A new solo exhibition just opened at Montreal’s MEKIC gallery and so first please receive our congratulations.

Thank you very much, it is my pleasure to exhibit at MEKIC gallery.

image 002 by Mehrdad Shoghi, 145x140 cm, canvas / Courtesy of the Artist

You spent almost ten years in artistic training which included both university education and a more traditional form of study and practice undertaken with master craftsmen and artists. How do the two compare?

Traditional training has helped me to get to the roots of art in the Middle East, especially in my home country of Iran and it gave me the chance to understand the spirit of Persian art. On the other hand, university education helped me to upgrade my perspective and to see art from a broader angle. So merging these two trainings allowed me to develop my own style in calligraphy.

image 007 by Mehrdad Shoghi, Mixed media on MDF, 61x61cm / Courtesy of the Artist

image 010 by Mehrdad Shoghi, Acrylic on paper, 76x56 cm, / Courtesy of the Artist

This relates to my next question. Your first degree was in Persian calligraphy and your present work, whether paintings or mixed-media pieces, continue to reference the letter as visual sign. Were you drawn to calligraphy at a young age and what is it about the graphic quality of Persian letters that continues to sustain your interest? And it is their graphic or visual dimension because they are signs and not letters and words in your work...

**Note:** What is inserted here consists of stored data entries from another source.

-- ==== Sys2Proof/WellFormed.lean ====
section
/-!
DEFINITION. Well-formed instructions: an operand value whose word an earlier row of spec/opcode_table.json claims
is no operand of the row (R100: the first matching row wins).
-/

namespace Sys2Proof

/-- The pattern of NOP, word 0x0400 (R213). -/
def StkPattern.nop : StkPattern := ⟨false, .none, .none, .none, .none, false⟩

/-- The pattern of DROP, word 0x06A8 (R214). -/
def StkPattern.drop : StkPattern := ⟨true, .up, .up, .up, .none, false⟩

/-- The pattern of DUP, word 0x0750 (R215). -/
def StkPattern.dup : StkPattern := ⟨true, .down, .down, .down, .none, false⟩

/-- The pattern of SWAP, word 0x0418 (R216). -/
def StkPattern.swap : StkPattern := ⟨false, .none, .none, .exchange, .none, false⟩

/-- The pattern of OVER, word 0x0758 (R217). -/
def StkPattern.over : StkPattern := ⟨true, .down, .down, .exchange, .none, false⟩

/-- The pattern of NIP, word 0x06A0 (R218). -/
def StkPattern.nip : StkPattern := ⟨true, .up, .up, .none, .none, false⟩

/-- The pattern of RDROP, word 0x0401 (R219). -/
def StkPattern.rdrop : StkPattern := ⟨false, .none, .none, .none, .none, true⟩

/-- The pattern of >R, word 0x06AB (R220). -/
def StkPattern.toR : StkPattern := ⟨true, .up, .up, .up, .up, true⟩

/-- The pattern of R@, word 0x0754 (R221). -/
def StkPattern.rFetch : StkPattern := ⟨true, .down, .down, .down, .down, false⟩

/-- The pattern of R>, word 0x0755 (R222). -/
def StkPattern.rFrom : StkPattern := ⟨true, .down, .down, .down, .down, true⟩

/-- The pattern of TUCK1, word 0x07C0 (R210). -/
def StkPattern.tuck1 : StkPattern := ⟨true, .exchange, .down, .none, .none, false⟩

/-- The pattern of ROT1, word 0x041C (R211). -/
def StkPattern.rot1 : StkPattern := ⟨false, .none, .none, .exchange, .down, false⟩

/-- The pattern of NROT1, word 0x04E0 (R212). -/
def StkPattern.nrot1 : StkPattern := ⟨false, .up, .exchange, .none, .none, false⟩

/-- The thirteen patterns that are rows of their own. -/
def StkPattern.named : List StkPattern :=
  [.nop, .drop, .dup, .swap, .over, .nip, .rdrop, .toR, .rFetch, .rFrom, .tuck1, .rot1, .nrot1]

/-- The operand values an encoding of the row exists for: a direct address is not the indirect marker (R92, R97),
LITHI has an immediate (R177, R178), a stack pattern is not one of the named rows, and the general function
register rows are the addresses without a register of their own (R256). -/
def Instr.wellFormed : Instr → Bool
  | .jump a14 => a14 != 0x3FFF#14
  | .call a14 => a14 != 0x3FFF#14
  | .lithi _ imm5 => imm5 != 0#5
  | .lithiD _ imm5 => imm5 != 0#5
  | .stk _ p => !StkPattern.named.contains p
  | .st _ m8 => m8 != 0xFF#8
  | .ld _ m8 => m8 != 0xFF#8
  | .frw _ fadr => 0x06#8 < fadr
  | .frr _ fadr => 0x06#8 < fadr
  | .jumpi => true
  | .calli => true
  | .brz _ => true
  | .brzReturn _ => true
  | .lit _ _ => true
  | .lithiStackForm _ _ => true
  | .sum _ _ => true
  | .sumD _ _ => true
  | .abs _ _ => true
  | .absD _ _ => true
  | .difr _ _ => true
  | .difrD _ _ => true
  | .dif _ _ => true
  | .difD _ _ => true
  | .umin _ _ => true
  | .uminD _ _ => true
  | .max _ _ => true
  | .maxD _ _ => true
  | .umax _ _ => true
  | .umaxD _ _ => true
  | .min _ _ => true
  | .minD _ _ => true
  | .equ _ _ => true
  | .equD _ _ => true
  | .eq _ _ => true
  | .eqD _ _ => true
  | .neu _ _ => true
  | .neuD _ _ => true
  | .ne _ _ => true
  | .neD _ _ => true
  | .ugt _ _ => true
  | .ugtD _ _ => true
  | .lt _ _ => true
  | .ltD _ _ => true
  | .ult _ _ => true
  | .ultD _ _ => true
  | .gt _ _ => true
  | .gtD _ _ => true
  | .umul _ _ => true
  | .umulD _ _ => true
  | .smul _ _ => true
  | .smulD _ _ => true
  | .rsv10010 _ _ => true
  | .rsv10010D _ _ => true
  | .rsv10011 _ _ => true
  | .rsv10011D _ _ => true
  | .and _ _ => true
  | .andD _ _ => true
  | .xor _ _ => true
  | .xorD _ _ => true
  | .or _ _ => true
  | .orD _ _ => true
  | .rsv10111 _ _ => true
  | .rsv10111D _ _ => true
  | .lsr _ _ => true
  | .lsrD _ _ => true
  | .lsl _ _ => true
  | .lslD _ _ => true
  | .asr _ _ => true
  | .asrD _ _ => true
  | .rsv11011 _ _ => true
  | .rsv11011D _ _ => true
  | .rsv11101 _ _ => true
  | .rsv11101D _ _ => true
  | .rsv11110 _ _ => true
  | .rsv11110D _ _ => true
  | .rsv11111 _ _ => true
  | .rsv11111D _ _ => true
  | .nop _ => true
  | .drop _ => true
  | .dup _ => true
  | .swap _ => true
  | .overCell _ => true
  | .nip _ => true
  | .rdrop _ => true
  | .toR _ => true
  | .rFetch _ => true
  | .rFrom _ => true
  | .tuck1 _ => true
  | .rot1 _ => true
  | .nrot1 _ => true
  | .sti _ => true
  | .ldi _ => true
  | .frwPsd _ => true
  | .frrPsd _ => true
  | .frwRsd _ => true
  | .frrRsd _ => true
  | .frwPc _ => true
  | .frrPc _ => true
  | .frwIen _ => true
  | .frrIen _ => true
  | .frwKeyQ _ => true
  | .frrKeyQ _ => true
  | .frwEmitQ _ => true
  | .frrEmitQ _ => true
  | .frwKeyEmit _ => true
  | .frrKeyEmit _ => true

end Sys2Proof
end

I was 14 when for the first time I saw someone write a piece of Persian calligraphy in person. It fascinated me from that moment on and I knew that this was what I wanted to do. It was like a turning point in my life. So I started learning Nasta‘liq which is a traditional Persian script developed in the 14th century as well as related arts such as illumination, restoration and miniature painting for the next five years. Another turning point for me was when I came across a Kufic manuscript from the 8 or 9th century, a Qur’an on vellum. I had been commissioned to restore it and it stayed with me some time while I was working on it. It was of course in Arabic. As you may know Persian and Arabic use the same alphabet, but the language is totally different, so I had no idea of the meaning of the words, but the visual aspect of the words touched me very deeply. I realized that Kufic, which is the root of all seven formal Persian and Arabic scripts, is extremely rich in its visual dimension. From that point on, I started to explore its potential and it helped me realize that the meaning of the word itself is not my primary focus and interest. What I wanted to explore more was the visual aspects of the letters. The Mehr script which I developed years later is a combinatiom of Persian calligraphy forms and Kufic script; in other words it is the persianized and modernized version of the Kufic.

image 025 by Mehrdad Shoghi, Acrylic on paper, 180x120cm / Courtesy of the Artist

image Untitled by Mehrdad Shoghi, Ink and gold leaf on canvas, 70x70 cm / Courtesy of the Artist

There is also the actual act of writing which is dynamic, fluid, and physical. In this sense, the performative and the abstract even spiritual aesthetic of the work intersect with Western modern and contemporary art. Are you conscious of such things or do you leave this up to the critics, focusing just on making good paintings?

My work usually starts from the joy and excitement of perceiving the essence of a spiritual poem or verse. This state of joy makes me like an instrument through which the artworks is being created. I am more like a witness enjoying the process and, of course, I enjoy the act of writing very much.

image 018 by Mehrdad Shoghi, Acrylic on canvas, 147x147 cm / Courtesy of the Artist

That is like Rumi’s metaphor of the ney flute… Many writers have pointed out the modernity of historical Islamic art which is, apart from the miniature tradition, largely abstract. And calligraphy played an important role early on in modern art from the Persian and Arab worlds. Do you see your own work as informed by the hurufiyya movement of the Arab world or the saqqakhaneh one in Iran?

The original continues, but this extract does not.